4.7. Oral Gel for Periodontal Pockets Application (Direct)

A buccoadhesive gel is applied with a syringe by a professional inside the periodontal pockets of patients with a periodontal disease, containing a concentration of 222 mg nitrate to divide over all periodontal pockets, with or without a nitrate-reducing probiotic. In a preferred preparation, the gel also contains molybdenum+vitamin C. It is applied inside the pockets at the basal, treatment and follow-up visits of the patient as an initial treatment. It is recommended not to eat or drink for an hour after application. A maintenance treatment can be combined, in which a daily nitrate supplement or tablet is provided for 1 to 4 weeks in the morning. When the composition comprises probiotic bacteria, the product is not recommended for immunosuppressed patients.

4.8. Daily Dose Capsule or Pill Application (Indirect)

Capsules (1 g) containing nitrate (222 mg if 1 dose, 111 mg if 2 doses, 74 mg if 3 doses) were consumed daily by ingestion before breakfast and oral hygiene in the morning and, if divided in two doses, also before lunch and, if divided in three doses, also before dinner and oral hygiene at the end of the day. Some variants of the capsules of 1, 2 or 3 doses also contained 80 mg, 40 mg or 26.67 mg vitamin C, respectively, and/or 50 pg, 25 pg or 16.67 pg molybdenum. Finally, some variants of the capsules contained daily acceptable amounts of commercially available anti-oxidants, which were divided over 1, 2 or 3 doses.
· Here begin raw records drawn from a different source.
/-! ### A frame that fails the comparison -/

/-- A frame of the right length whose word 13 is not the running sum is dropped silently (43_validate.md R101, R106). -/
theorem runCycles_rejectSum {s : State} (hst : s.st = .sVlen) (hlen : s.len = 28#16) (hsum : s.fld[13] ≠ s.csum)
    (hs : ServedFor s 2) : runCycles 2 s = .next { s.idle 2 with st := .sM0 } := by
  have h₁ := Performs.vlenOk hst hlen
  obtain ⟨hrst, -⟩ := hs.serving
  obtain ⟨hrst₁, -⟩ := (hs.after h₁).serving
  rw [runCycles_of_performs ((operation_of_sVlen hst hrst).trans (if_pos hlen)) h₁,
    runCycles_of_performs ((operation_of_sVsum rfl hrst₁).trans (if_neg hsum)) (.vsumBad rfl)]
  simp [runCycles, State.idle, State.tick, ← List.drop_one]

/-- A frame of length 28 with any checksum field but the checksum of its data: 34 cycles, and nothing is seen. -/
theorem runCycles_badChecksum {s : State} {data rest : List Byte} {c : Word} (hst : s.st = .sM0)
    (h : data.length = 26) (hc : c ≠ checksumOf data) (hrx : s.rx = frameOf data c ++ rest) (hs : ServedFor s 34) :
    runCycles 34 s = .next { (s.afterFrame data c rest).idle 2 with st := .sM0 } := by
  have hframe := runCycles_frameOf hst h hrx fun j hj => hs j (by omega)
  obtain ⟨-, hfield, hsum⟩ := registers_afterFrame s h c rest
  have hserved : ServedFor (s.afterFrame data c rest) 2 := fun j hj => by
    rw [inputsAt_afterFrame s h]
    exact hs (32 + j) (by omega)
  have hne : (s.afterFrame data c rest).fld[13] ≠ (s.afterFrame data c rest).csum := by rwa [hfield, hsum]
  rw [runCycles_add hframe 2, runCycles_rejectSum rfl rfl hne hserved]

/-! ### A changed body -/

/-- Replacing one byte changes the sum by the difference of the two bytes. -/
theorem sumBytes_set {bs : List Byte} {i : Nat} (h : i < bs.length) (b : Byte) :
    sumBytes (bs.set i b) + bs[i].toNat = sumBytes bs + b.toNat := by
  induction bs generalizing i with
  | nil => exact absurd h (Nat.not_lt_zero i)
  | cons x xs ih =>
    cases i with
    | zero =>
      simp only [List.set_cons_zero, List.getElem_cons_zero, sumBytes]
      omega
    | succ i =>
      have hi := ih (Nat.lt_of_succ_lt_succ h)
      simp only [List.set_cons_succ, List.getElem_cons_succ, sumBytes]
      omega

/-- Among bodies of 26 data bytes the checksum tells the sums apart, and nothing else (42_body.md R100). -/
theorem checksumOf_eq_iff {d e : List Byte} (hd : d.length ≤ 26) (he : e.length ≤ 26) :
    checksumOf d = checksumOf e ↔ sumBytes d = sumBytes e := by
  rw [← BitVec.toNat_inj, toNat_checksumOf hd, toNat_checksumOf he, checksumNat, checksumNat, Nat.add_left_cancel_iff]

/-- One changed data byte changes the checksum. -/
theorem checksumOf_set_ne {data : List Byte} (hdata : data.length ≤ 26) {i : Nat} (hi : i < data.length) {b : Byte}
    (hb : data[i] ≠ b) : checksumOf data ≠ checksumOf (data.set i b) := by
  rw [Ne, checksumOf_eq_iff hdata (by rwa [List.length_set])]
  intro heq
  have hset := sumBytes_set hi b
  exact hb (BitVec.eq_of_toNat_eq (by omega))

/-- One changed byte of a word gives the bytes of another word. -/
theorem exists_wordBytes_set (c : Word) {i : Nat} (hi : i < 2) {b : Byte} (hb : (wordBytes c)[i]? ≠ some b) :
    ∃ c', (wordBytes c).set i b = wordBytes c' ∧ c' ≠ c := by
  match i, hi with
  | 0, _ =>
    refine ⟨setHiByte c b, by simp [wordBytes], fun heq => hb (congrArg some ?_)⟩
    exact (congrArg hiByte heq).symm.trans (hiByte_setHiByte c b)
  | 1, _ =>
    refine ⟨setLoByte c b, by simp [wordBytes], fun heq => hb (congrArg some ?_)⟩
    exact (congrArg loByte heq).symm.trans (loByte_setLoByte c b)

/-- A valid body with one byte changed is again 26 data bytes and a checksum field, but no longer a valid body: either
the data has another sum, or the field has another value (42_body.md R100). -/
theorem exists_invalid_body_of_set {data : List Byte} (hdata : data.length = 26) {i : Nat} (hi : i < 28) {b : Byte}
    (hb : (data ++ wordBytes (checksumOf data))[i]? ≠ some b) :
    ∃ data' c', (data ++ wordBytes (checksumOf data)).set i b = data' ++ wordBytes c' ∧ data'.length = 26 ∧
      c' ≠ checksumOf data' := by
  by_cases hlt : i < data.length
  · rw [List.getElem?_append_left hlt, List.getElem?_eq_getElem hlt] at hb
    exact ⟨data.set i b, checksumOf data, List.set_append_left i b hlt, by rw [List.length_set, hdata],
      checksumOf_set_ne (Nat.le_of_eq hdata) hlt (mt (congrArg some) hb)⟩
  · have hle : data.length ≤ i := Nat.le_of_not_lt hlt
    rw [List.getElem?_append_right hle] at hb
    obtain ⟨c', hset, hne⟩ := exists_wordBytes_set (checksumOf data) (by omega) hb
    exact ⟨data, c', by rw [List.set_append_right i b hle, hset], hdata, hne⟩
To choose the optimal combinations and amounts of molecules, the different capsules were tested. This is ideal for an acute direct and indirect effect on oral diseases, during a period of 0-6 h after ingestion.

4.9. Probiotics Application

A nitrate-reducing probiotic is provided in a lyophilized form with vitamin C and molybdenum, as well as a thickening agent. This is mixed with water and applied in the teeth with a ferule for 5-30 minutes, to allow bacterial colonization of the dental biofilm. This is applied at night at least 30 minutes after standard oral hygiene, avoiding eating or drinking for at least an hour after application. This is especially suited to treat and prevent dental diseases (caries or gum diseases). In another preferred mode of application, the probiotic preparation is applied to the tongue for 1-5 minutes, which is especially suited to treat halitosis. This product is not recommended for immunosuppressed patients.
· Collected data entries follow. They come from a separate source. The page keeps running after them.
-- ==== Sys2Proof/Laws/Fifo.lean ====
section
/-! SUPPORT. What the FIFO operations do, as equations, and what they do to the occupancy and the unread bytes. -/

namespace Sys2Proof.Machine

/-! ### The operations as equations -/

theorem exec_enq_ok {s : State} {b : Byte} (h : fullP s = false) :
    exec (.enq b) s = .next ((s.pushByte b).finish .enqOk none) := by
  simp [exec, execEnq, h]

theorem exec_enq_full {s : State} {b : Byte} (h : fullP s = true) :
    exec (.enq b) s = .next (s.countDrop.finish .enqFull none) := by
  simp [exec, execEnq, h]

theorem exec_deq_ok {s : State} (h : emptyC s = false) :
    exec .deq s = .next (s.popByte.finish (.deqByte (oldestByte s)) none) := by
  simp [exec, execDeq, h]

theorem exec_deq_empty {s : State} (h : emptyC s = true) : exec .deq s = .next (s.finish .deqEmpty none) := by
  simp [exec, execDeq, h]

theorem exec_syncW_ok {s : State} {v : Nat} (hm : s.cfg.syncMode = .lagged)
    (hr : syncReaches s.cfg s.wrView s.wrIdx v = true) :
    exec (.syncW v) s = .next (({ s with wrView := v } : State).finish .none none) := by
  simp [exec, execSyncW, hm, hr]

theorem exec_syncR_ok {s : State} {v : Nat} (hm : s.cfg.syncMode = .lagged)
    (hr : syncReaches s.cfg s.rdView s.rdIdx v = true) :
    exec (.syncR v) s = .next (({ s with rdView := v } : State).finish .none none) := by
  simp [exec, execSyncR, hm, hr]

theorem exec_drain_empty {s : State} (hp : s.pass = .idle) (h : emptyC s = true) :
    exec .drain s = .next ((s.setPass .idle).finish .drainDone none) := by
  simp [exec, execDrain, hp, passDeq, h]

theorem exec_drain_ok {s : State} (hp : s.pass = .idle) (h : emptyC s = false) :
    exec .drain s =
      .next ((s.popByte.setPass (.atDecode (oldestByte s))).finish (.drainByte (oldestByte s)) none) := by
  simp [exec, execDrain, hp, passDeq, h]

/-! ### The occupancy -/

/-- The view invariant (10_state.md R26) in four numbers: freed and unseen, visible, enqueued and unseen, the span; the
unread bytes are the second and the third together (R24). -/
theorem FifoInv.parts {s : State} (h : FifoInv s) :
    ∃ freed visible hidden span,
      idxDist s.cfg s.rdView s.rdIdx = freed ∧ idxDist s.cfg s.rdIdx s.wrView = visible ∧
      idxDist s.cfg s.wrView s.wrIdx = hidden ∧ idxDist s.cfg s.rdView s.wrIdx = span ∧
      freed + visible + hidden = span ∧ span ≤ s.cfg.cap ∧
      idxDist s.cfg s.rdIdx s.wrIdx = visible + hidden := by
  refine ⟨_, _, _, _, rfl, rfl, rfl, rfl, h.viewsInOrder, h.spanFits, ?_⟩
  have := h.viewsInOrder
  have := h.spanFits
  have := h.wrIdxInRange
  have := h.rdIdxInRange
  have := h.wrViewInRange
  have := h.rdViewInRange
  have := idxDist_cases s.cfg h.rdViewInRange h.rdIdxInRange
  have := idxDist_cases s.cfg h.rdIdxInRange h.wrViewInRange
  have := idxDist_cases s.cfg h.wrViewInRange h.wrIdxInRange
  have := idxDist_cases s.cfg h.rdViewInRange h.wrIdxInRange
  have := idxDist_cases s.cfg h.rdIdxInRange h.wrIdxInRange
  have := modulus_eq s.cfg
  have := cap_pos s.cfg
  omega

/-- EMPTY is `LEN == 0` (40_fifo_ops.md R123). -/
theorem emptyC_iff {s : State} (h : FifoInv s) : emptyC s = true ↔ lenC s = 0 := by
  have := idxDist_cases s.cfg h.rdIdxInRange h.wrViewInRange
  have := h.rdIdxInRange
  have := h.wrViewInRange
  simp only [emptyC, lenC, beq_iff_eq]
  omega

theorem lenC_popByte {s : State} (h : FifoInv s) (he : emptyC s = false) : lenC s.popByte + 1 = lenC s := by
  have := inc_cases s.cfg h.rdIdxInRange
  have hne : s.wrView ≠ s.rdIdx := by simpa [emptyC] using he
  have := h.rdIdxInRange
  have := h.wrViewInRange
  have := idxDist_cases s.cfg (inc_lt s.cfg s.rdIdx) h.wrViewInRange
  have := idxDist_cases s.cfg h.rdIdxInRange h.wrViewInRange
  have := cap_pos s.cfg
  have := modulus_eq s.cfg
  simp only [lenC, State.popByte_cfg, State.popByte_rdIdx, State.popByte_wrView]
  omega

theorem count_popByte {s : State} (h : FifoInv s) (he : emptyC s = false) : count s.popByte + 1 = count s := by
  obtain ⟨freed, visible, hidden, span, hF, hV, hH, hS, h1, h2, h3⟩ := h.parts
  have := inc_cases s.cfg h.rdIdxInRange
  have hne : s.wrView ≠ s.rdIdx := by simpa [emptyC] using he
  have := h.rdIdxInRange
  have := h.wrIdxInRange
  have := h.wrViewInRange
  have := idxDist_cases s.cfg (inc_lt s.cfg s.rdIdx) h.wrIdxInRange
  have := idxDist_cases s.cfg h.rdIdxInRange h.wrIdxInRange
  have := idxDist_cases s.cfg h.rdIdxInRange h.wrViewInRange
  have := cap_pos s.cfg
  have := modulus_eq s.cfg
  simp only [count, State.popByte_cfg, State.popByte_rdIdx, State.popByte_wrIdx]
  omega

theorem count_pushByte {s : State} (h : FifoInv s) (hf : fullP s = false) (b : Byte) :
    count (s.pushByte b) = count s + 1 := by
  obtain ⟨freed, visible, hidden, span, hF, hV, hH, hS, h1, h2, h3⟩ := h.parts
  have hne : idxDist s.cfg s.rdView s.wrIdx ≠ s.cfg.cap := by simpa [fullP] using hf
  have := inc_cases s.cfg h.wrIdxInRange
  have := h.rdIdxInRange
  have := h.wrIdxInRange
  have := idxDist_cases s.cfg h.rdIdxInRange h.wrIdxInRange
  have := idxDist_cases s.cfg h.rdIdxInRange (inc_lt s.cfg s.wrIdx)
  have := cap_pos s.cfg
  have := modulus_eq s.cfg
  simp only [count, State.pushByte_cfg, State.pushByte_rdIdx, State.pushByte_wrIdx]
  omega

/-! ### The unread bytes -/

/-- The bytes from the read position on: the oldest one, then those from the next position on. -/
theorem bytesFromRead_succ {s : State} (h : FifoInv s) (n : Nat) :
    bytesFromRead s (n + 1) = oldestByte s :: bytesFromRead s.popByte n := by
  unfold bytesFromRead
  rw [List.range_succ_eq_map, List.map_cons, List.map_map]
  congr 1
  · simp [oldestByte, Nat.mod_eq_of_lt h.rdIdxInRange]
  · apply List.map_congr_left
    intro j _
    have : (s.rdIdx + (j + 1)) % s.cfg.modulus = (inc s.cfg s.rdIdx + j) % s.cfg.modulus := by
      unfold inc
      rw [Nat.mod_add_mod]
      congr 1
      omega
    simp [memByte, this]

/-- A successful DEQ takes the oldest unread byte (20_memory.md R72). -/
theorem unread_popByte {s : State} (h : FifoInv s) (he : emptyC s = false) :
    unread s = oldestByte s :: unread s.popByte := by
  unfold unread
  rw [← count_popByte h he, bytesFromRead_succ h]

/-- A successful ENQ adds its byte after the unread ones and changes none of them (20_memory.md R80, R82). -/
theorem unread_pushByte {s : State} (h : FifoInv s) (hf : fullP s = false) (b : Byte) :
    unread (s.pushByte b) = unread s ++ [b] := by
  obtain ⟨freed, visible, hidden, span, hF, hV, hH, hS, h1, h2, h3⟩ := h.parts
  have hne : idxDist s.cfg s.rdView s.wrIdx ≠ s.cfg.cap := by simpa [fullP] using hf
  have := h.rdIdxInRange
  have := h.wrIdxInRange
  have := idxDist_cases s.cfg h.rdIdxInRange h.wrIdxInRange
  have := cap_pos s.cfg
  have := modulus_eq s.cfg
  have := slot_cases s.cfg h.wrIdxInRange
  unfold unread bytesFromRead
  rw [count_pushByte h hf, List.range_succ, List.map_append]
  congr 1
  · apply List.map_congr_left
    intro j hj
    have hj : j < count s := List.mem_range.1 hj
    unfold count at hj
    have := ahead_cases s.cfg (n := j) h.rdIdxInRange (by omega)
    have := slot_cases s.cfg (ahead_lt s.cfg s.rdIdx j)
    have hneq : slot s.cfg ((s.rdIdx + j) % s.cfg.modulus) ≠ slot s.cfg s.wrIdx := by omega
    simp [memByte, Memory.read_write, hneq]
  · have := ahead_cases s.cfg (n := count s) h.rdIdxInRange (by unfold count; omega)
    have hw : (s.rdIdx + count s) % s.cfg.modulus = s.wrIdx := by
      unfold count at *
      omega
    simp [memByte, hw]

end Sys2Proof.Machine
end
4.10. Parenteral Nutrition for Intravenous Application at Intensive Care Units (Indirect)

Parenteral nutrition (35 ml/kg body weight/day) for intravenous application was given to patients at the Intensive Care Units (ICU), containing the patient-dependent daily nutrients, 222 mg nitrate and 80 mg vitamin C. Patients at ICU suffer from inflammation, caries and halitosis and these conditions rapidly worsen when they arrive at the ICU. The addition of nitrate to parenteral nutrition limited the development of one or more of these conditions.
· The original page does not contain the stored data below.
/-- Only a byte handed to the framer reports an event, and what is reported is what the record grows by. -/
theorem Effect.events :
    t.events = s.events ++ t.out.evt.toList ∧ (framerByte i = none → t.out.evt = none) := by
  have row : ∀ {b : Byte}, i = .decode b ∨ i = decodeByte b → framerByte i ≠ none := fun hb hn => by
    rw [(framerByte_eq_some_iff i _).2 hb] at hn
    cases hn
  cases h with
  | reset => exact absurd rfl hr
  | status hb => exact ⟨rfl, fun hn => absurd hn (row hb)⟩
  | accept hb => exact ⟨rfl, fun hn => absurd hn (row hb)⟩
  | _ => exact ⟨rfl, fun _ => rfl⟩

/-- A status byte sets `cur` to a class, and nothing but RESET sets it to Unset. -/
theorem Effect.cur_ne_unset (hc : s.cur ≠ .unset) : t.cur ≠ .unset := by
  cases h with
  | status => exact classOfIndex_ne_unset _
  | reset => exact absurd rfl hr
  | _ => exact hc

end

/-- Settles O55: one frame for each writer. -/
theorem eachElementHasOneWriter : Obligations.EachElementHasOneWriter := fun _ _ _ hr hx =>
  have he := exec_effect hx
  ⟨he.producer_elements hr, he.consumer_elements hr, he.views_of_lagged hr, he.wrView_writer hr, he.rdView_writer hr,
    he.cfg, he.turns, he.epoch hr⟩

/-- Settles O50: an operation that is neither DECODE nor a byte row hands the framer no byte. -/
theorem atMostOneEventPerOperation : Obligations.AtMostOneEventPerOperation := by
  intro i s t hr hx
  obtain ⟨hgrows, hquiet⟩ := (exec_effect hx).events hr
  exact ⟨hgrows, fun hdecode hrow => hquiet ((framerByte_of_ne_decode hdecode).trans hrow)⟩

/-- Settles O33: the effects that write `cur`. -/
theorem onlyResetReturnsToUnset : Obligations.OnlyResetReturnsToUnset := fun _ _ _ hr hc hx =>
  (exec_effect hx).cur_ne_unset hr hc

/-! ### The error conditions of one operation (60_exceptions.md R229) -/

/-- The conditions of an operation are those of the byte it hands to the framer, or OVF. -/
theorem errorConditions_of_framerByte {i : Instr} {b : Byte} (h : framerByte i = some b) (s : State) :
    errorConditions i s = byteConditions b s := by
  cases i <;> simp only [framerByte, encodeByte, Option.some.injEq, reduceCtorEq] at h <;> subst h <;>
    simp [errorConditions, byteConditions]

theorem errorConditions_of_no_framerByte {i : Instr} (h : framerByte i = none) (s : State) :
    errorConditions i s = if (∃ b, i = .enq b) ∧ fullP s = true then [.ovf] else [] := by
  cases i <;> simp_all [framerByte, encodeByte, errorConditions]

theorem isFixed_eq_true_iff (k : MsgClass) : MsgClass.isFixed k = true ↔ k ≠ .unset ∧ k ≠ .extended := by
  cases k <;> decide

theorem mem_statusConditions_iff (x : ErrorCondition) (s : State) :
    x ∈ statusConditions s ↔ x = .abandon ∧ s.cur ≠ .unset ∧ s.cur ≠ .extended ∧ 0 < s.rem := by
  unfold statusConditions
  split <;> rename_i hc <;> rw [isFixed_eq_true_iff, and_assoc] at hc <;> simp [hc]

/-- STRAY and XCAP exclude each other by the class. -/
theorem dataConditions_eq (s : State) :
    dataConditions s = if s.rem = 0 then (if s.cur = .extended then [.xcap] else [.stray]) else [] := by
  by_cases hr : s.rem = 0
  · by_cases hc : s.cur = .extended
    · rw [dataConditions_of_full hr hc, if_pos hr, if_pos hc]
    · rw [dataConditions_of_stray hr hc, if_pos hr, if_neg hc]
  · simp [dataConditions, idle, hr]

theorem mem_dataConditions_iff (x : ErrorCondition) (s : State) :
    x ∈ dataConditions s ↔
      (x = .stray ∧ s.rem = 0 ∧ s.cur ≠ .extended) ∨ (x = .xcap ∧ s.rem = 0 ∧ s.cur = .extended) := by
  rw [dataConditions_eq]
  split
  · split <;> simp [*]
  · simp [*]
4.11. Sugar-Containing Candy for Children and Adults

Different types of candies, including gummi bears or other gummi animals (2-5 g per gummi animal) and other gelatin- or pectin-based candies (2-25 g), small lollipops (4-25 g per lollipop), large lollipops (25-150 g per lollipop), chocolate and candy bars (20-70 g), chewing gum or bubble gum (1-5 g), chocolate coins and other chocolates (2-50 g), licorice candies (2-25 g), peanut butter candies (2-25 g), caramel candies (2-25 g), fruit flavored hard and chewy candies (2-25 g), nougat bars (20-70 g), taffies (4-25 g), toffees (4-25 g), candy sticks (4-25 g), marshmallows (2-20 g), heart-shaped candies (2-20 g), and other types of candies were used. Different amounts of nitrate in the form of nitrate salts or vegetable extracts were added to the abovementioned candies to obtain final nitrate amounts of 100 micrograms to 222 milligrams per candy. Nitrate salts and vegetable extracts were sometimes combined with vitamin C and/or commercially available anti-oxidants (as described in EXAMPLES 4.1-4.10). To find the optimal balance between sugar and nitrate for a pH buffering effect that prevents acidification of saliva and oral biofilms when sugar is consumed (as observed in EXAMPLES 1 and 2), each candy was administered with different amounts of nitrate. In some cases, fractions of the recommended daily doses of molybdenum and copper were added as co-factors to each candy to improve the pH buffering effect and antimicrobial effects derived from nitrate reduction.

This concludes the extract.